Подруги Альбертины на какое-то время уехали. Мне хотелось ее развлечь. Я догадывался, что даже если она будет счастлива проводить каждый день в Бальбеке только со мной, ее счастье никогда не будет полным; в возрасте Альбертины (которого некоторые никогда не перерастают) человек еще не понимает, что эта ущербность зависит от того, кто испытывает счастье, а не от того, кто его дарит, и у моей подруги может возникнуть соблазн обвинить в своем разочаровании меня. Я бы предпочел, чтобы она обвиняла в нем обстоятельства, которые я бы подстроил таким образом, чтобы нам было как можно труднее оставаться наедине и в то же время чтобы ей не удавалось бывать в казино и на молу без меня. Потому я ее и попросил в тот день съездить со мной в Донсьер, где мне хотелось повидать Сен-Лу. Кроме того, опять-таки чтобы ее занять, я посоветовал ей вернуться к живописи, которой она когда-то училась. За этим занятием она бы не задумывалась, счастлива она или нет. Кроме того, я бы с удовольствием брал ее время от времени на обед к Вердюренам и Камбремерам; и те и другие, конечно, с удовольствием принимали бы у себя мою подругу, только надо будет заранее удостовериться, что г-жа Пютбюс уже уехала из Распельера. Но убедиться в этом я мог только на месте; зная заранее, что послезавтра Альбертине нужно поехать куда-то по соседству с теткой, я воспользовался этим и отправил г-же Вердюрен записку с вопросом, не может ли она принять меня в среду. Если г-жа Пютбюс там, я как-нибудь увижусь с ее горничной, пойму, грозит ли мне ее приезд в Бальбек, и если да, то когда, чтобы в этот день увезти Альбертину куда-нибудь подальше. Теперь небольшой поезд местного значения, на котором мы ездили с бабушкой, совершал полный круг и заезжал в Донсьер-ла-Гупи, большую станцию, с которой идут поезда дальнего следования, в том числе экспресс, которым я ездил из Парижа, а потом обратно, повидать Сен-Лу.
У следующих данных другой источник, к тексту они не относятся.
-- ==== Sys2Proof/Laws/Sparse.lean ====
section
/-! SUPPORT. Sparse: reading after writing, and the canonical form, which every operation keeps. -/

-- One declaration at a time: many proofs at once would each hold a thread with a large stack.
set_option Elab.async false

namespace Sys2Proof.Machine

variable {α : Type}

/-- A list whose keys are all above `n` reads as unlisted at `n` and below. -/
theorem Sparse.get_of_above (d : α) : ∀ (l : Sparse α) (n k : Nat), Sparse.above n l = true → k ≤ n → Sparse.get l k d = d
  | [], _, _, _, _ => rfl
  | (k', v) :: l, n, k, h, hk => by
    simp only [Sparse.above, Bool.and_eq_true, decide_eq_true_eq] at h
    have h1 : k ≠ k' := by omega
    have h2 : k < k' := by omega
    simp [Sparse.get, h1, h2]

/-- A bound on the keys may be lowered. -/
theorem Sparse.above_mono : ∀ (l : Sparse α) (m n : Nat), m ≤ n → Sparse.above n l = true → Sparse.above m l = true
  | [], _, _, _, _ => rfl
  | (k, v) :: l, m, n, hmn, h => by
    simp only [Sparse.above, Bool.and_eq_true, decide_eq_true_eq] at h ⊢
    exact ⟨by omega, Sparse.above_mono l m n hmn h.2⟩

/-- Erasing keeps a bound on the keys. -/
theorem Sparse.above_erase : ∀ (l : Sparse α) (n k : Nat), Sparse.above n l = true → Sparse.above n (Sparse.erase l k) = true
  | [], _, _, _ => rfl
  | (k', v) :: l, n, k, h => by
    have h' := h
    simp only [Sparse.above, Bool.and_eq_true, decide_eq_true_eq] at h
    unfold Sparse.erase
    split
    · exact h.2
    · split
      · exact h'
      · simp only [Sparse.above, Bool.and_eq_true, decide_eq_true_eq]
        exact ⟨h.1, Sparse.above_erase l n k h.2⟩

/-- Listing a key above the bound keeps the bound. -/
theorem Sparse.above_insert : ∀ (l : Sparse α) (n k : Nat) (v : α), n < k → Sparse.above n l = true →
    Sparse.above n (Sparse.insert l k v) = true
  | [], n, k, v, hk, _ => by simp [Sparse.insert, Sparse.above, hk]
  | (k', v') :: l, n, k, v, hk, h => by
    have h' := h
    simp only [Sparse.above, Bool.and_eq_true, decide_eq_true_eq] at h
    unfold Sparse.insert
    split
    · simp [Sparse.above, hk, h.2]
    · split
      · simp [Sparse.above, hk, h.1, h.2]
      · simp [Sparse.above, h.1, Sparse.above_insert l n k v hk h.2]

/-- Erasing keeps the keys rising. -/
theorem Sparse.sorted_erase : ∀ (l : Sparse α) (k : Nat), Sparse.sorted l = true → Sparse.sorted (Sparse.erase l k) = true
  | [], _, _ => rfl
  | (k', v) :: l, k, h => by
    have h' := h
    simp only [Sparse.sorted, Bool.and_eq_true] at h
    unfold Sparse.erase
    split
    · exact h.2
    · split
      · exact h'
      · simp [Sparse.sorted, Sparse.above_erase l k' k h.1, Sparse.sorted_erase l k h.2]

/-- Listing a key keeps the keys rising. -/
theorem Sparse.sorted_insert : ∀ (l : Sparse α) (k : Nat) (v : α), Sparse.sorted l = true →
    Sparse.sorted (Sparse.insert l k v) = true
  | [], _, _, _ => rfl
  | (k', v') :: l, k, v, h => by
    have h' := h
    simp only [Sparse.sorted, Bool.and_eq_true] at h
    unfold Sparse.insert
    split
    · rename_i e
      simp [Sparse.sorted, e ▸ h.1, h.2]
    · split
      · rename_i _ lt
        simp [Sparse.sorted, Sparse.above, lt, Sparse.above_mono l k k' (by omega) h.1, h.1, h.2]
      · rename_i ne nlt
        simp [Sparse.sorted, Sparse.above_insert l k' k v (by omega) h.1, Sparse.sorted_insert l k v h.2]

/-- Writing keeps the keys rising. -/
theorem Sparse.sorted_put [DecidableEq α] (l : Sparse α) (k : Nat) (v d : α) (h : Sparse.sorted l = true) :
    Sparse.sorted (Sparse.put l k v d) = true := by
  unfold Sparse.put
  split
  · exact Sparse.sorted_erase l k h
  · exact Sparse.sorted_insert l k v h

/-- Keeping some entries keeps a bound on the keys. -/
theorem Sparse.above_filter (f : Nat × α → Bool) : ∀ (l : Sparse α) (n : Nat), Sparse.above n l = true →
    Sparse.above n (l.filter f) = true
  | [], _, _ => rfl
  | (k, v) :: l, n, h => by
    simp only [Sparse.above, Bool.and_eq_true, decide_eq_true_eq] at h
    rw [List.filter_cons]
    split
    · simp [Sparse.above, h.1, Sparse.above_filter f l n h.2]
    · exact Sparse.above_filter f l n h.2

/-- Keeping some entries keeps the keys rising. -/
theorem Sparse.sorted_filter (f : Nat × α → Bool) : ∀ (l : Sparse α), Sparse.sorted l = true →
    Sparse.sorted (l.filter f) = true
  | [], _ => rfl
  | (k, v) :: l, h => by
    simp only [Sparse.sorted, Bool.and_eq_true] at h
    rw [List.filter_cons]
    split
    · simp [Sparse.sorted, Sparse.above_filter f l k h.1, Sparse.sorted_filter f l h.2]
    · exact Sparse.sorted_filter f l h.2

/-- Reading a kept key. -/
theorem Sparse.get_filter (f : Nat × α → Bool) (k : Nat) (d : α) : ∀ (l : Sparse α), Sparse.sorted l = true →
    (∀ v, f (k, v) = true) → Sparse.get (l.filter f) k d = Sparse.get l k d
  | [], _, _ => rfl
  | (a, v) :: l, h, e => by
    simp only [Sparse.sorted, Bool.and_eq_true] at h
    have ih := Sparse.get_filter f k d l h.2 e
    rw [List.filter_cons]
    by_cases hk : k = a
    · subst hk
      rw [if_pos (e v)]
      simp [Sparse.get]
    · have hr : Sparse.get ((a, v) :: l) k d = Sparse.get l k d := by
        by_cases hl : k < a
        · rw [Sparse.get, if_neg hk, if_pos hl, Sparse.get_of_above d l a k h.1 (Nat.le_of_lt hl)]
        · rw [Sparse.get, if_neg hk, if_neg hl]
      rw [hr]
      split
      · by_cases hl : k < a
        · rw [Sparse.get, if_neg hk, if_pos hl, Sparse.get_of_above d l a k h.1 (Nat.le_of_lt hl)]
        · rw [Sparse.get, if_neg hk, if_neg hl, ih]
      · exact ih

/-- Reading what erasing left. -/
theorem Sparse.get_erase (d : α) : ∀ (l : Sparse α) (k j : Nat), Sparse.sorted l = true →
    Sparse.get (Sparse.erase l k) j d = if j = k then d else Sparse.get l j d
  | [], k, j, _ => by simp [Sparse.erase, Sparse.get]
  | (k', v) :: l, k, j, h => by
    simp only [Sparse.sorted, Bool.and_eq_true] at h
    unfold Sparse.erase
    split
    · rename_i e
      subst e
      split
      · rename_i e2
        exact Sparse.get_of_above d l k j h.1 (by omega)
      · rename_i ne
        simp only [Sparse.get, ne, if_false]
        split
        · rename_i lt
          exact Sparse.get_of_above d l k j h.1 (by omega)
        · rfl
    · split
      · rename_i ne lt
        split
        · rename_i e2
          subst e2
          simp [Sparse.get, ne, lt]
        · rfl
      · rename_i ne nlt
        simp only [Sparse.get]
        rw [Sparse.get_erase d l k j h.2]
        split
        · rename_i e
          rw [if_neg (by omega)]
        · split
          · split <;> rfl
          · rfl

/-- Reading what listing left; the keys need not rise. -/
theorem Sparse.get_insert (d : α) : ∀ (l : Sparse α) (k j : Nat) (v : α),
    Sparse.get (Sparse.insert l k v) j d = if j = k then v else Sparse.get l j d
  | [], k, j, v => by
    simp only [Sparse.insert, Sparse.get]
    split
    · rfl
    · split <;> rfl
  | (k', v') :: l, k, j, v => by
    unfold Sparse.insert
    split
    · rename_i e
      subst e
      simp only [Sparse.get]
      split <;> rfl
    · split
      · rename_i ne lt
        simp only [Sparse.get]
        split
        · rfl
        · split
          · rw [if_neg (by omega), if_pos (by omega)]
          · rfl
      · rename_i ne nlt
        simp only [Sparse.get]
        rw [Sparse.get_insert d l k j v]
        split
        · rename_i e
          rw [if_neg (by omega)]
        · split
          · rw [if_neg (by omega)]
          · rfl

/-- READING AFTER WRITING: the key written reads as written, every other key as before. -/
theorem Sparse.get_put [DecidableEq α] (l : Sparse α) (k j : Nat) (v d : α) (h : Sparse.sorted l = true) :
    Sparse.get (Sparse.put l k v d) j d = if j = k then v else Sparse.get l j d := by
  unfold Sparse.put
  split
  · rename_i e
    subst e
    exact Sparse.get_erase v l k j h
  · exact Sparse.get_insert d l k j v

/-- A write leaves every other key, whatever the unlisted reading there. -/
theorem Sparse.get_put_other [DecidableEq α] (l : Sparse α) (k j : Nat) (v d e : α) (h : Sparse.sorted l = true)
    (ne : j ≠ k) : Sparse.get (Sparse.put l k v d) j e = Sparse.get l j e := by
  unfold Sparse.put
  split
  · rw [Sparse.get_erase e l k j h, if_neg ne]
  · rw [Sparse.get_insert, if_neg ne]

/-- Erasing and listing keep every entry other than the unlisted reading. -/
theorem Sparse.all_erase (p : Nat × α → Bool) : ∀ (l : Sparse α) (k : Nat), l.all p = true →
    List.all (Sparse.erase l k) p = true
  | [], _, _ => rfl
  | (k', v) :: l, k, h => by
    have h' := h
    simp only [List.all_cons, Bool.and_eq_true] at h
    unfold Sparse.erase
    split
    · exact h.2
    · split
      · exact h'
      · simp only [List.all_cons, Bool.and_eq_true]
        exact ⟨h.1, Sparse.all_erase p l k h.2⟩

theorem Sparse.all_insert (p : Nat × α → Bool) : ∀ (l : Sparse α) (k : Nat) (v : α), p (k, v) = true → l.all p = true →
    List.all (Sparse.insert l k v) p = true
  | [], _, _, hp, _ => by simp [Sparse.insert, hp]
  | (k', v') :: l, k, v, hp, h => by
    have h' := h
    simp only [List.all_cons, Bool.and_eq_true] at h
    unfold Sparse.insert
    split
    · simp only [List.all_cons, Bool.and_eq_true]
      exact ⟨hp, h.2⟩
    · split
      · simp only [List.all_cons, Bool.and_eq_true]
        exact ⟨hp, h.1, h.2⟩
      · simp only [List.all_cons, Bool.and_eq_true]
        exact ⟨h.1, Sparse.all_insert p l k v hp h.2⟩

/-- THE CANONICAL FORM IS KEPT by every write. -/
theorem Sparse.wf_put [DecidableEq α] (l : Sparse α) (k : Nat) (v d : α) (h : Sparse.wf (fun _ => d) l = true) :
    Sparse.wf (fun _ => d) (Sparse.put l k v d) = true := by
  simp only [Sparse.wf, Bool.and_eq_true] at h ⊢
  refine ⟨Sparse.sorted_put l k v d h.1, ?_⟩
  unfold Sparse.put
  split
  · exact Sparse.all_erase _ l k h.2
  · rename_i ne
    exact Sparse.all_insert _ l k v (by simp [ne]) h.2

end Sys2Proof.Machine
end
По случаю плохой погоды нас с Альбертиной довез до остановки поезда Бальбек-пляж омнибус из Гранд-отеля.
Местный состав еще не прибыл, но виден был ленивый и медлительный клуб дыма, который он оставлял за собой по дороге: теперь этот дым, превратившийся, в сущности, в неповоротливое облако и ни на что больше не способный, медленно взбирался по зеленым склонам утеса Крикто. Наконец, после дыма, стремившегося теперь не вперед, а вверх, медленно подъехал и поезд. Пассажиры, собиравшиеся в него сесть, отошли, давая ему место, зная, что имеют дело с добродушным и даже отчасти человечным существом, которое, словно велосипед у новичка, движется по снисходительной подсказке начальника вокзала, под неусыпной опекой машиниста, так что не рискует ни на кого наехать и остановится там, где полагается.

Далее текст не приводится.